Lineated Foliage-Gleaner in hiding at Las Abras

Lineated Foliage-Gleaner (Syndactila subalaris): Trepamusgo lineado; Anabate vergeté; Streifenblattspäher

Yet another species has put in an appearance close to my home on the Turrialba Volcano slope. I’m sure it’s always present there, but its skulking behaviour as it searches through clusters of dead leaves and moss in the lower levels of the forest makes it very hard to detect. Steven, John and Milena found the Lineated Foliage-Gleaner on the Los Bajos road above the tiny community of Las Abras. The photos were hard to obtain but they did allow conclusive identification:

Lineated Foliage-Gleaner at Las Abras; photo by John Beer
This Lineated Foliage-gleaner at Las Abras managed to keep his streaks mostly concealed; photo by John Beer

Here, courtesy of local guide and photographer Guillermo Saborío is what a full view looks like, if you can get them out of the undegrowth:

Buffy throat, streaked face, rufous rump and tail: Lineated Foliage-Gleaner at Monserrat de Coronado; courtesy of Guillermo Saborío

Other Costa Rican foliage-gleaners lack the streaks indicated in the Spanish name, Trepamusgos lineado – literally the ‘lineated moss-climber’. I have written previously about the most commonly encountered foliage-gleaner in our area, the Buff-throated Foliage-Gleaner (Automolus ochrolaemus). Its habits are similar and it too has been recorded only very infrequently from the Turrialba Volcano slope. However, despite sharing a buffy throat, this species is unlikely to be confused with the Lineated Foliage-Gleaner:

Buff-throated Foliage-Gleaner; photo by John Beer

A more likely source of confusion is perhaps the woodcreepers, though generally they have much longer bills, or even the Ruddy Treerunner (Margarornis rubiginosus). The latter is a much more common high-country bird and is relatively easy to find in mixed flocks on the volcano roads.

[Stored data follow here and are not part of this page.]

/-- AGENT_STATUS answers the binding entry of an agent ID (Table DOM-5); AGENT_DISOWN of a caching ID that is not active starts a sweep in
every slice and runs on; of an active one, its epoch advances first, withdrawn for its link-up (R307). -/
def Obligations.AgentCommands : Prop :=
  (∀ a s, Sound s → Served 0x0600 a s → 1 ≤ a.payload.length → Tells (.agentStatus a) 0x0600 a s fun p =>
    let i := fld a.payload 16 16
    let b := s.bind i
    bits (fld p 16 19) 6 0 = cfgGet s keyBind i % 128 ∧ (b.epoch < 256 → bits (fld p 16 19) 14 7 = b.epoch) ∧
    (b.epoch < 256 → bits (fld p 16 19) 16 15 = (match b.status with | .idle => 0 | .active => 1 | .withdrawn => 2 | .disowning => 3)) ∧
    fld p 20 20 = b2n b.failed ∧ p.length = 5) ∧
  (∀ a s, Sound s → Served 0x0601 a s → 1 ≤ a.payload.length → fld a.payload 16 16 < 64 →
    let i := fld a.payload 16 16
    ((∃ w ∈ s.mgmt.works, w.op = 0x0601) →
      Becomes (.agentDisown a) s (answer 0x0601 a { status := stNotPermitted, detail := 0x0103 } (begin s))) ∧
    ((∀ w ∈ s.mgmt.works, w.op ≠ 0x0601) →
      (((s.bind i).status = .idle ∨ (s.bind i).status = .withdrawn) →
        ∃ v, Becomes (.agentDisown a) s (working 0x0601 a i 0 0 0 [] v) ∧
          v = { taken 0x0601 a (begin s) with slices := v.slices, binds := v.binds, disown := s.disown ||| oneHot i } ∧
          v.bind i = { s.bind i with status := .disowning, after := (s.bind i).status } ∧ (∀ j, j ≠ i → v.bind j = s.bind j) ∧
          (∀ k, v.slc k = { s.slc k with disownPos := some 0 })) ∧
      ((s.bind i).status = .disowning → Becomes (.agentDisown a) s (working 0x0601 a i 0 0 0 [] (taken 0x0601 a (begin s)))) ∧
      ((s.bind i).status = .active →
        Becomes (.agentDisown a) s (kept s (working 0x0601 a i 0 0 0 []
          (settleAll (agentAdvance (taken 0x0601 a (begin s)) i (some 2) .withdrawn)))))))
/-- R248, R308, R309: SCRUB_RANGE with well made arguments starts a scrub of its range at its rate and answers OK, or NOT_PERMITTED with
DETAIL 0x0103 while one runs; with any other it answers BAD_ARG. SCRUB_STATUS answers each field of Table PROT-7, and all ones for an
address that it does not have. LOG_READ answers the records held from START_SEQ on, at most COUNT, in SEQ order, or from the oldest record
held when START_SEQ has been overwritten, with byte 33 bit 0 set then; with no record it answers OK too; and of a record whose line is
uncorrectable it shows the SEQ alone. -/
def Obligations.ScrubAndLogCommands : Prop :=
  (∀ a s, Sound s → Served 0x0700 a s → 24 ≤ a.payload.length → unnamedZero [(16, 19), (24, 39)] a.payload = true →
    let base := fld a.payload 24 31
    let len := fld a.payload 32 39
    let rate := fld a.payload 18 19
    let u := taken 0x0700 a (begin s)
    let hbm := fld a.payload 16 16 = 0 ∧ rate ≠ 0 ∧ len ≠ 0 ∧ base % 4096 = 0 ∧ len % 4096 = 0 ∧ base + len ≤ hbmTop s.fuses.is144
    let backing := fun (p : Fin 24) => fld a.payload 16 16 = 1 ∧ fld a.payload 17 17 = p.val ∧ rate ≠ 0 ∧ len ≠ 0 ∧
      (s.port p).mem.taken = true ∧ base % 2 ^ 21 = 0 ∧ len % 2 ^ 21 = 0 ∧ base + len ≤ (s.port p).mem.ek * 2 ^ 21
    (hbm → s.prot.scrub.state ≠ 1 → Becomes (.scrubRange a) s (reply 0x0700 a replyOk
      { u with prot := { u.prot with scrub := { state := 1, hbm := true, next := base, start := base, stop := base + len, rate := rate } } })) ∧
    (∀ p, backing p → s.prot.scrub.state ≠ 1 → Becomes (.scrubRange a) s (reply 0x0700 a replyOk
      { u with prot := { u.prot with scrub := { state := 1, hbm := false, port := p, next := base / 64, start := base / 64,
                                                stop := (base + len) / 64, rate := rate } } })) ∧
    ((hbm ∨ ∃ p, backing p) → s.prot.scrub.state = 1 →
      Becomes (.scrubRange a) s (answer 0x0700 a { status := stNotPermitted, detail := 0x0103 } (begin s))) ∧
    (¬ hbm → (∀ p, ¬ backing p) → Becomes (.scrubRange a) s (answer 0x0700 a { status := stBadArg } (begin s)))) ∧
  (∀ a s, Sound s → Served 0x0701 a s → s.prot.scrub.addrs.length ≤ 16 → Tells (.scrubStatus a) 0x0701 a s fun q =>
    let x := s.prot.scrub
    fld q 16 16 = x.state % 256 ∧ fld q 17 23 = 0 ∧ fld q 24 31 = x.read % 2 ^ 64 ∧ fld q 32 39 = x.skipped % 2 ^ 64 ∧
    fld q 40 43 = x.corrected % 2 ^ 32 ∧ fld q 44 47 = x.uncorrectable % 2 ^ 32 ∧ fld q 48 51 = x.persistent % 2 ^ 32 ∧ fld q 52 55 = 0 ∧
    (∀ i < 16, fld q (56 + 8 * i) (63 + 8 * i) =
      (match x.addrs[i]? with | some n => (if x.hbm then n else n * 64) % 2 ^ 64 | none => 2 ^ 64 - 1)) ∧ q.length = 168) ∧
  (∀ a s, Sound s → Served 0x0703 a s → 9 ≤ a.payload.length → 1 ≤ fld a.payload 24 24 → fld a.payload 24 24 ≤ 63 →
    s.prot.log.Pairwise (fun x y => y.seq < x.seq) →
    let first := match s.prot.log.getLast? with
      | some r => max (fld a.payload 16 23) r.seq
      | none => max (fld a.payload 16 23) s.prot.nextSeq
    ∃ rs : List LogRec, (∀ r, r ∈ rs ↔ r ∈ s.prot.log ∧ first ≤ r.seq ∧ r.seq < first + fld a.payload 24 24) ∧
      rs.Pairwise (fun x y => x.seq < y.seq) ∧
      Tells (.logRead a) 0x0703 a s fun q =>
        fld q 16 23 = first % 2 ^ 64 ∧ fld q 24 31 = s.prot.nextSeq % 2 ^ 64 ∧ fld q 32 32 = rs.length ∧
        fld q 33 33 = b2n (decide (fld a.payload 16 23 < first)) ∧ q.length = (if rs = [] then 18 else 32 + 64 * rs.length) ∧
        (∀ i r, rs[i]? = some r → (q.drop (32 + 64 * i)).take 64 = logBytes r)) ∧
  (∀ r : LogRec, (logBytes r).length = 64 ∧ leAt (logBytes r) 8 8 = r.seq % 2 ^ 64 ∧
    (r.lost = true → leAt (logBytes r) 0 8 = 0 ∧ ∀ i, 16 ≤ i → (logBytes r).getD i 0 = 0) ∧
    (r.lost = false → leAt (logBytes r) 0 8 = r.time % 2 ^ 64 ∧ leAt (logBytes r) 16 1 = r.cls % 256 ∧ leAt (logBytes r) 18 1 = r.srcKind % 256 ∧
      leAt (logBytes r) 19 1 = r.src % 256 ∧ leAt (logBytes r) 20 4 = r.count % 2 ^ 32 ∧ leAt (logBytes r) 24 8 = r.addr.getD 0 % 2 ^ 64 ∧
      leAt (logBytes r) 35 1 = r.severity % 256 ∧ leAt (logBytes r) 36 16 = r.detail % 2 ^ 128))

/-- R250 to R254, R308: RETIRE of what is retired already answers OK at once. Below the limit of its kind, a free extent is retired and
answered OK; a frame waits until it has been emptied; a bank is excluded from then on and its frames wait. At the limit it answers
NOT_PERMITTED with DETAIL 0x0701. -/
def Obligations.RetireCommand : Prop :=
  (∀ a s (p : Fin 24), Sound s → Served 0x0702 a s → 8 ≤ a.payload.length → unnamedZero [(16, 17), (20, 23)] a.payload = true →
    fld a.payload 16 16 = 0 → fld a.payload 17 17 = p.val → (s.port p).mem.taken = true →
    fld a.payload 20 23 < (s.port p).mem.ek - (s.port p).mem.metaExt →
    let bx := (s.port p).mem.bxBase + fld a.payload 20 23
    (∀ r, recOf s bx = some r → r.retired = true → Becomes (.retire a) s (answer 0x0702 a replyOk (begin s))) ∧
    (recOf s bx = none → retiredCount s 0 < retireLimit 0 →
      Becomes (.retire a) s (kept s (reply 0x0702 a replyOk (retireFree (taken 0x0702 a (begin s)) p (fld a.payload 20 23) bx)))) ∧
    (recOf s bx = none → retireLimit 0 ≤ retiredCount s 0 →
      Becomes (.retire a) s (answer 0x0702 a { status := stNotPermitted, detail := 0x0701 } (begin s)))) ∧
  (∀ a s, Sound s → Served 0x0702 a s → 8 ≤ a.payload.length → unnamedZero [(16, 16), (20, 23)] a.payload = true →
    fld a.payload 16 16 = 1 → fld a.payload 20 23 < hankCount s.fuses.is144 →
    let f := fld a.payload 20 23
    (isRetired s f = true → Becomes (.retire a) s (answer 0x0702 a replyOk (begin s))) ∧
    (isRetired s f = false → retiredCount s 1 < retireLimit 1 →
      Becomes (.retire a) s (kept s (settleAll (working 0x0702 a 1 f 0 0 [(f, 0)] (taken 0x0702 a (begin s)))))) ∧
    (isRetired s f = false → retireLimit 1 ≤ retiredCount s 1 →
      Becomes (.retire a) s (answer 0x0702 a { status := stNotPermitted, detail := 0x0701 } (begin s)))) ∧
  (∀ a s, Sound s → Served 0x0702 a s → 5 ≤ a.payload.length → fld a.payload 16 16 = 2 → fld a.payload 17 17 ≤ 3 →
    fld a.payload 18 18 ≤ 15 → fld a.payload 19 19 < nsid s.fuses.is144 → fld a.payload 20 20 ≤ 3 →
    let bank := (fld a.payload 17 17, fld a.payload 18 18, fld a.payload 19 19, fld a.payload 20 20)
    (bank ∉ s.hbm.banks → retireLimit 2 ≤ s.hbm.banks.length →
      Becomes (.retire a) s (answer 0x0702 a { status := stNotPermitted, detail := 0x0701 } (begin s))) ∧
    (bank ∉ s.hbm.banks → s.hbm.banks.length < retireLimit 2 → s.hbm.bankJob = none →
      let n := s.hbm.banks.length
      let u := taken 0x0702 a (begin s)
      Becomes (.retire a) s (kept s (settleAll (working 0x0702 a 2 n 0 0 ((bankFrames s.fuses.is144 bank).map fun f => (f, 0))
        { u with hbm := { u.hbm with banks := s.hbm.banks ++ [bank], bankJob := some (n, 0) } })))))
/-- R319 to R323, Table CMD-8: CTR_PROGRAM selects an event and leaves the value; CTR_WRITE writes the value; CTR_FREEZE freezes and thaws
groups; CTR_READ answers the words of a range. CTR_WRITE of an enabled counter that is not frozen drops a number of increments that the
spec leaves open (assumption 3). -/
def Obligations.CounterCommands : Prop :=
  (∀ a s, Sound s → Served 0x0800 a s → 10 ≤ a.payload.length → unnamedZero [(16, 18), (20, 25)] a.payload = true →
    let n := fld a.payload 16 17
    n < 832 → eventOk n (fld a.payload 20 23) (fld a.payload 24 24) = true →
    let u := taken 0x0800 a (begin s)
    ∃ v, Becomes (.ctrProgram a) s (reply 0x0800 a replyOk v) ∧ v = { u with obs := { u.obs with ctrs := v.obs.ctrs } } ∧
      counterOf v n = { counterOf s n with enable := bitOf (fld a.payload 18 18) 0, event := fld a.payload 20 23,
                                           qualKind := fld a.payload 24 24, qualValue := fld a.payload 25 25 } ∧
      ∀ m, m ≠ n → counterOf v m = counterOf s m) ∧
  (∀ a s, Sound s → Served 0x0801 a s → 16 ≤ a.payload.length → unnamedZero [(16, 18), (24, 31)] a.payload = true →
    let n := fld a.payload 16 17
    n < 832 → fld a.payload 24 31 < 2 ^ 48 →
    let u := taken 0x0801 a (begin s)
    ∃ v, Becomes (.ctrWrite a) s (reply 0x0801 a replyOk v) ∧
      v = { u with obs := { u.obs with ctrs := v.obs.ctrs, dropped := v.obs.dropped }, fresh := v.fresh } ∧ s.obs.dropped ≤ v.obs.dropped ∧
      ((counterOf s n).enable = false → v.obs.dropped = s.obs.dropped ∧ v.fresh = s.fresh) ∧
      (counterOf v n).value = BitVec.ofNat 48 (fld a.payload 24 31) ∧
      (counterOf v n).ovf = ((counterOf s n).ovf && !(bitOf (fld a.payload 18 18) 0)) ∧
      (counterOf v n).event = (counterOf s n).event ∧ (counterOf v n).enable = (counterOf s n).enable ∧
      ∀ m, m ≠ n → counterOf v m = counterOf s m) ∧
  (∀ a s, Sound s → Served 0x0802 a s → 2 ≤ a.payload.length → fld a.payload 16 16 ≤ 19 → fld a.payload 17 17 ≤ 1 →
    let g := fld a.payload 16 16
    let u := taken 0x0802 a (begin s)
    ∃ v, Becomes (.ctrFreeze a) s (reply 0x0802 a replyOk v) ∧ v = { u with obs := { u.obs with frozen := v.obs.frozen } } ∧
      ∀ x, 1 ≤ x → x ≤ 19 → (x ∈ v.obs.frozen ↔ if g = 0 ∨ g = x then fld a.payload 17 17 = 1 else x ∈ s.obs.frozen)) ∧
  (∀ a s, Sound s → Served 0x0803 a s → 4 ≤ a.payload.length →
    let first := fld a.payload 16 17
    let n := fld a.payload 18 19
    1 ≤ n → n ≤ 500 → first + n ≤ 832 → Tells (.ctrRead a) 0x0803 a s fun q =>
      fld q 16 17 = first ∧ fld q 18 19 = n ∧ q.length = 8 + 8 * n ∧
      ∀ i, i < n → leAt q (8 + 8 * i) 8 = ctrWord (counterOf s (first + i)) % 2 ^ 64)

Ruddy Treerunner on the Turrialba Volcano road; photo by John Beer
Ruddy Treerunner at Calle Vargas: photo by Larry Waddell

With full migration season now approaching, Costa Rica’s resident species will soon be joined by the usual flood of northern migrants. Milena found the first warbler at Aquiares this week, a Cerulean Warbler (Setophaga cerulea), always one of the first but hard to find. Steven reports them already from Pavones. I’ll keep you posted!